• Task objective:
Copy the result of filtering the entries below for lines that include the string "bindRes".

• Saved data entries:
--- START ---
/-- The header, the directory and the state table read from the image (R118, R126); a slot from a poisoned line holds an
uncorrectable error (R354). -/
def loadImage (s : State) (g : Nat) : State :=
  let img := bindImg (s.ctx g).bind
  let h := imageHeader (peekImage s g img 256)
  let dir := wordsOf 4 (hdrV h + 1) (peekImage s g (img + hdrRecdir h) (4 * (hdrV h + 1)))
  let st := wordsOf 8 (hdrStlen h) (peekImage s g (img + hdrStoff h) (8 * hdrStlen h))
  let bad := (List.range (hdrStlen h)).filter fun i => imagePoisoned s g (img + hdrStoff h + 8 * i) 8
  let s := (loadParts (s.ctx g).bind h).foldl (fun s p => countWalks s (dieOf g) (s.ctx g) p.1 p.2 .fetch) s
  s.onCtx g fun c =>
    { c with
      hdr := h, directory := dir.map (BitVec.ofNat 32), stable := tsetList [] 0 (st.map (BitVec.ofNat 64)), badSlots := bad }

/-- The first address of those parts that the load would make through the heap window (R256). -/
def loadHeap (s : State) (g : Nat) : Option Nat :=
  (loadParts (s.ctx g).bind (s.ctx g).hdr).findSome? fun p => fetchHeap s g p.1 p.2

/-- The bytes of an image that its load reads: its length, or, where that has been lowered since registration, up to the end of the parts
that the header CRC covers (R116). -/
def loadLength (c : Ctx) : Nat := (loadParts c.bind c.hdr).foldl (fun m p => max m (p.1 + p.2 - bindImg c.bind)) (hdrImglen c.hdr)

/-- The load checks (R126, R128): an unreachable page, then MAGIC, VERSION and the header CRC; 0 when they pass. -/
def loadRefusal (s : State) (g : Nat) : Nat :=
  let c := s.ctx g
  if (loadParts c.bind c.hdr).any fun p => (fetchBadPage s g p.1 p.2).isSome then 15
  else loadCode (peekImage s g (bindImg c.bind) (loadLength c))

/-- The longest lock group of the image (R89). -/
def longestLock (s : State) (g : Nat) : Nat :=
  ((List.range (hdrV (s.ctx g).hdr)).foldl (fun (a : Nat × Nat) n =>
    let k := if recLock (recHeader s g n) then a.2 + 1 else 1
    (max a.1 k, k)) (0, 0)).1

/-- Whether a heap window breaks R256: two regions, or a physical range outside one die's HBM. -/
def heapBad (b : BindRecord) : Bool :=
  let lo := bindHbase b
  let hi := bindHlim b
  let p0 := bindHoff b
  let p1 := p0 + (hi - lo) - 1
  decide (lo < hi) && (regionOf lo != regionOf (hi - 1) || !isHbm p0 || !isHbm p1 || p0 / 1099511627776 != p1 / 1099511627776)

/-- The checks of R336 in their order: the refusal code, 0 when every one passes. A context whose restore is under way does not count
as bound for code 6 (log 70), and CSA is taken as it stands (log 72). -/
def dispatchCode (s : State) (g : Nat) : Nat :=
  let r := s.ring g
  let b := r.ctx.bind
  let h := r.ctx.hdr
  let foot := bindFoot b
  let csa := bindCsa b
  let mate := s.ring (pairRing g)
  let mateCpeak := if mate.bound then hdrCpeak mate.ctx.hdr else 0
  if bindBudget b < 2 ∨ 16 < bindBudget b then 1
  else if hdrOpmask h &&& ~~~r.capmask ≠ 0 then 2
  else if r.budget ≤ hdrMaxreach h ∨ r.budget < longestLock s g then 3
  else if foot < hdrFootprint h ∨ (0 < foot ∧ 0 < csa ∧ Config.blockBytes < foot * 4096 + csa * 65536) ∨
      (csa + bindOvfl b) * 65536 < hdrSsaneed h ∨ 512 < foot + csa then 4
  else if bindAllot b < hdrCpeak h then 5
  else if tget s.hub.pairallot (pairOf g) 0 < hdrCpeak h + mateCpeak then 6
  else if heapBad b then 7
  else if bindIgen b ≠ generation s (dieOf g) (bindAsid b) (regionOf (bindImg b)) then 8
  else if bindRes b ∧ (remapOf r (bindCtx b)).isNone then 9
  else if !bit (astEntry s (dieOf g) (bindAsid b)) 0 ∨
      ((List.range Config.rings).any fun k => k != g && (s.ring k).bound && (s.ctx k).id == bindCtx b) then 10
  else 0

/-- The entry state of a new context (R118, R135, R335), or of one started from a drain record (R349). -/
def entryCtx (s : State) (c : Ctx) (wins : List Rename) : Ctx :=
  let b := c.bind
  let c := { c with si := hdrEntry c.hdr, rwin := wins }
  if bindDrn b then
    let d := controlPage b + 128
    let c := (List.range 16).foldl (fun (c : Ctx) i =>
      (c.setK i (BitVec.ofNat 48 (s.mem.readNat (d + 16 + 8 * i) 8))).setA i (BitVec.ofNat 64 (s.mem.readNat (d + 144 + 8 * i) 8))) c
    c.setA 15 (BitVec.ofNat 64 (bindDrva b * 65536 + 128))
  else (c.setA 0 (BitVec.ofNat 64 (bindArgs b))).setA 1 (BitVec.ofNat 64 (bindImg b + hdrDataoff c.hdr))

/-- A context started: bound, running, and no longer known as a killed one. -/
def startContext (s : State) (g : Nat) (wins : List Rename) : State :=
  (s.onRing g fun r => { r with ctx := entryCtx s r.ctx wins, bound := true, slotState := .running }).onHub fun h =>
    { h with killed := h.killed.filter fun id => id != (s.ctx g).id }

/-- A restore begun (R347): its entry in state 3 with FRONT, PTOK and PFLG zero. -/
def startRestore (s : State) (g i : Nat) (e : RemapEntry) : State :=
  let e := setBits (setBits (setBits (setBits e 56 2 3) 37 19 0) 128 64 0) 28 9 0
  s.onRing g fun r => { r with remap := tset r.remap i e, saving := .restore i (saveCycles e) }

/-- One slot of a gang dispatched: refused with a code, or loaded and started, or its restore begun; an image fetch through the heap window
stops the load for service, and the slot stays LOADING (R256, log 28). REFUSE holds the code of the last
capability refusal, so a refused load leaves it (R334). -/
def dispatchSlot (s : State) (n : Nat) (wins : List Rename) (g : Nat) : State :=
  let b := (s.ring g).slot
  let res := bindRes b
  let s := loadImage (s.onRing g fun r => freshRing r b (!res)) g
  let code := dispatchCode s g
  let refused (s : State) (v : Nat) : State := s.onRing g fun r => { r with slotState := .ended, refuse := v }
  if code ≠ 0 then stopTask (refused s code) n 3 5 (bindCtx b) 0 (BitVec.ofNat 16 code)
  else if res then
    match remapOf (s.ring g) (bindCtx b) with
    | some (i, e) => startRestore s g i e
    | none => s
  else
    match loadHeap s g with
    | some va => stopScroll s g va
    | none =>
    let v := loadRefusal s g
    if v ≠ 0 then stopTask (refused s (s.ring g).refuse) n 4 4 (bindCtx b) 0 (BitVec.ofNat 16 v) else startContext s g wins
--- END ---
• Response below:
  else if bindRes b ∧ (remapOf r (bindCtx b)).isNone then 9
  let res := bindRes b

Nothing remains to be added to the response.